The argument is that because Copilots AI (Open AI), was trained on potentially copyrighted code, it is infringing on the copyright of the original code. The most notable entity with this view is the Software Freedom Conservancy, which posted an article in June 2022 that everyone should Give Up Github.

They argue that because Copilots AI learned from copyrighted code from Github, it is breaking copyright laws by using that code in its suggestions. Firstly, Copilot is not simply spitting out code it has learned verbatim. It’s just not. It has “learned” to apply the logic it has seen before and rework it based on your project’s files, and the context of the file/code you are working on. It’s not just copying and pasting. It’s not even close to that. It’s applying logic to the code it has seen before and reworking it to fit the context of the file you are working on. It’s not copying and pasting. It’s not even close to that. It’s applying logic to the code it has seen before and reworking it to fit the context of the file you are working on.

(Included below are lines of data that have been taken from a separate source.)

/-! ### The expected-topology record (R798, R799) -/

def recordOk (b : List Byte) : Bool :=
  fieldAt b 0 4 == 0x5054534B && fieldAt b 4 2 == 1 && fieldAt b 124 4 == crc32c (b.take 124)

/-- A bit of a mask that starts at byte `off` of the record. -/
def maskBit (b : List Byte) (off i : Nat) : Bool := bit (fieldAt b (off + i / 8) 1) (i % 8)

def Dev.expectStall (d : Dev) (s : Nat) : Bool := d.bru.record.all fun b => maskBit b 16 s

def Dev.expectBundle (d : Dev) (i : Nat) : Bool := d.bru.record.all fun b => maskBit b 56 i

def Dev.expectLink (d : Dev) (n : Nat) : Bool := d.bru.record.any fun b => maskBit b 48 n

def Dev.checkShed (d : Dev) : Bool := d.bru.record.any fun b => maskBit b 7 1

/-! ### Steps -/

/-- Step k is over: its duration is recorded and the next one begins (R765, R767). -/
def Dev.stepOver (d : Dev) (ms : Nat) : Dev :=
  { d with bru := { d.bru with st := d.bru.st + 1, steps := d.bru.steps ++ [ms % 2 ^ 32] } }

/-- Bring-up stops in FAILED; register writes that waited are performed (R769, R776, R780, R805, R875). -/
def Dev.failed (d : Dev) (code : Nat) : Dev :=
  ({ d with bru := { d.bru with st := 12, failcode := code }, glb := { d.glb with failed := true, blocks := false } } : Dev).applyHeld

/-- Step 1: PLLs lock and yard time starts (R712, R765). -/
def Dev.stepStraps (d : Dev) (ms : Nat) : Dev :=
  let on := List.replicate 4 true
  ({ d with ytRun := true, clk := { d.clk with yclk := true, fclk := true, sclk := on, dclk := on, nclk := true } } : Dev).stepOver ms

/-- Step 2: the fuse words (R769, R770). -/
def Dev.stepFuses (d : Dev) (ms : Nat) (uncorrectable : Bool) : Dev :=
  if uncorrectable then d.failed 1
  else
    ({ d with glb := { d.glb with variantRead := d.fuses.variantWord }, bru := { d.bru with uid := d.fuses.uid },
              pwr := { d.pwr with cap := capOf d.variant } } : Dev).stepOver ms

/-- The image that boots: `some true` is B (R768, R776). -/
def bootImage (boot : Nat) (goodA goodB : Bool) : Option Bool :=
  if boot = 2 then (if goodB then some true else if goodA then some false else none)
  else if goodA then some false
  else if goodB then some true
  else none

/-- XSPI_CLK in MHz: YCLK ÷ 10, divided by 4 in 1S-1S-1S mode (R774, R901). -/
def XspiMode.mhz : XspiMode → Nat
  | .s1 => 2000 / 10 / 4
  | .d8 => 2000 / 10

/-- The mode that the SFDP table, read in 1S-1S-1S, selects for every later access (R774). -/
def sfdpMode (octal : Bool) : XspiMode := if octal then .d8 else .s1

/-- Step 3: the image, the record, and what waited for it (R771, R774, R776, R790, R875); STRAP_BOOT = 1 holds in BOOT (R768). -/
def Dev.stepBoot (d : Dev) (ms : Nat) (octal goodA goodB : Bool) (major minor : Byte) (rec : List Byte) : Dev :=
  let d : Dev := { d with bru := { d.bru with xspiMode := sfdpMode octal } }
  if d.bru.straps.boot = 1 then d
  else
    match bootImage d.bru.straps.boot goodA goodB with
    | none => d.failed 2
    | some b =>
      let r := if recordOk rec then some rec else none
      let d := ({ d with glb := { d.glb with blocks := true }, bru := { d.bru with image := b, fw := (major, minor), record := r } } : Dev).stepOver ms
      let d := if r.any fun x => maskBit x 7 0 then d.coordWrite (fieldAt rec 8 3) else d
      d.applyHeld

/-- The die that bundle i belongs to. -/
def bundleDie (i : Nat) : Nat := if i < 64 then i / 16 else 4 + (i - 64) / 12

/-- The die type and the site code of a site: barns 0 to 3, west and east gatehouse (R81, R912). -/
def dieSite (i : Nat) : DieType × Nat := if i < 4 then (.barn, i) else (.gatehouse, if i = 4 then 0xA else 0xB)

/-- Why the die at site i fails discovery, 0 where it passes: the first cause in the order of R778 (DESIGN CHOICE, log 76). -/
def dieReason (i : Nat) (r : DieReport) : Nat :=
  if !r.answers then 1
  else if r.dieType ≠ (dieSite i).1 then 2
  else if r.site ≠ (dieSite i).2 then 3
  else if 4 ≤ i ∧ bits r.ghcap.toNat 0 4 ≠ 1 then 4
  else if i < 4 ∧ r.locks = false then 5
  else 0

/-- Step 4: the dies (R778–R780). A site without a report has answered as it should. -/
def Dev.stepDiscover (d : Dev) (ms : Nat) (rs : List DieReport) : Dev :=
  let why := (List.range 6).map fun i => (rs[i]?).elim 0 (dieReason i)
  let lock := fun (l : List Bool) => (List.zip (List.range 4) l).map fun e => e.2 && why.getD e.1 0 != 5
  let d : Dev := { d with
    bru := { d.bru with dies := why, dieIds := (List.range 6).map (fun i => (rs[i]?).elim 0 DieReport.dieId),
                        bundles := (List.range 88).map (fun i => (why.getD (bundleDie i) 0 == 0, 0, 0, 0)) },
    clk := { d.clk with sclk := lock d.clk.sclk, dclk := lock d.clk.dclk },
    lnkc := { d.lnkc with ghcapW := (rs[4]?).elim 0 DieReport.ghcap, ghcapE := (rs[5]?).elim 0 DieReport.ghcap } }
  if (List.range 4).any fun b => d.dieOk b then d.stepOver ms else d.failed 3

/-- Failing lanes of a direction. -/
def lanesOf (l : List Nat) : List Nat := (List.range 68).filter fun n => l.contains n

/-- The lanes of a direction that its four spares replace: the failing ones, then lanes of the fuse choice in ascending order (R782). -/
def spareLanes (fail fuse : List Nat) : List Nat := (fail ++ (lanesOf fuse).filter fun n => !fail.contains n).take 4

/-- What step 5 finds on one bundle (R781–R783). -/
def Dev.repairBundle (d : Dev) (r : LaneReport) : Dev :=
  let fin := lanesOf r.failIn
  let fout := lanesOf r.failOut
  let fuse := SMap.get d.fuses.lanes r.bundle ([], [])
  let new := (fin.filter fun n => !fuse.1.contains n) ++ fout.filter fun n => !fuse.2.contains n
  let ok := decide (fin.length ≤ 4) && decide (fout.length ≤ 4)
  if 88 ≤ r.bundle ∨ d.dieOk (bundleDie r.bundle) = false then d
  else
    { d with bru := { d.bru with
        bundles := listUpd d.bru.bundles r.bundle fun x => (x.1 && ok, fin.length, fout.length, new.length),
        newLanes := d.bru.newLanes ++ new.map fun n => (r.bundle, n),
        lanes := SMap.put d.bru.lanes r.bundle (spareLanes fin fuse.1, spareLanes fout fuse.2) } }

/-- The mean of a barn's floor sensors, in sixteenths of a degree (R792). -/
def Dev.floorMean (d : Dev) (b : Nat) : Option Int :=
  let fl := d.floorReadings b
  if fl.isEmpty then none else some ((fl.map Prod.snd).sum * 4 / fl.length)

/-- Barn b reuses the stored results of a copy (R792). -/
def Dev.warmBarn (d : Dev) (c : StoredCopy) (b : Nat) : Bool :=
  !d.bru.straps.nowarm && d.dieOk b && d.bru.dieIds.getD b 0 == c.dieIds.getD b 0 &&
    match d.floorMean b, c.temps.getD b none with
    | some t, some u => decide (t - u ≤ 160) && decide (u - t ≤ 160)
    | _, _ => false

/-- Links of a gatehouse that has no path are in DOWN with reason NOPATH (R127, R183, R779). -/
def Dev.noPathLinks (d : Dev) : Dev :=
  (d.presentLinks.filter fun n => !d.gatehousePath (n / 24) && (d.link n).enable && (d.link n).pattern == 0).foldl
    (fun d n => d.linkDown n DownReason.noPath.code) d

To say that is copyright infringement means you or I can never learn from a piece of code on Github that has a license and then apply that knowledge in our projects, without attribution. “I saw something similar to this in XYZ. All copyright is theirs. blah blah blah”. That’s ridiculous!

So what about the cases where Copilot, for whatever reason, does generate code that is the same as a piece of code in a copyrighted project? Well, then we have to ask, how much code duplication can be called copyright infringement? A line? A function? A class, One file?

This is very important to clarify if they want to go down this road, because if we get into a situation where even the use of 1 function from a copyrighted codebase is copyright infringement, regardless of the context of the project or file it is in, then we’re in serious trouble as an industry. Worse than AI taking our jobs. We’re getting into the territory of musicians and artists claiming common phrases in lyrics are copyrighted and therefore infringing. And that’s a slippery slope.

If I write a song in the key of G, does that mean I’m breaking copyright because those notes have been used before? Of course not, that’s insane! But as more time passes artists are losing copyright cases for more and more convoluted reasons. But at what point are the series of notes “too similar”, and how many consecutive notes are no longer “original” and now “copying”? This is the same argument. At what point is a line of code “too similar” to another line of code, and how many consecutive lines are no longer “inspired by” and now “copying”? Is a class that does the same thing as a copyrighted class, but uses, for the most part, different code to get there, a copy?

I don’t have answers to those questions, but I certainly don’t want lawyers and judges making rulings on them that would then be law forever. I’ll take rampant code plagarism by all over lawyers and judges ruling who can and can’t use certain code any day!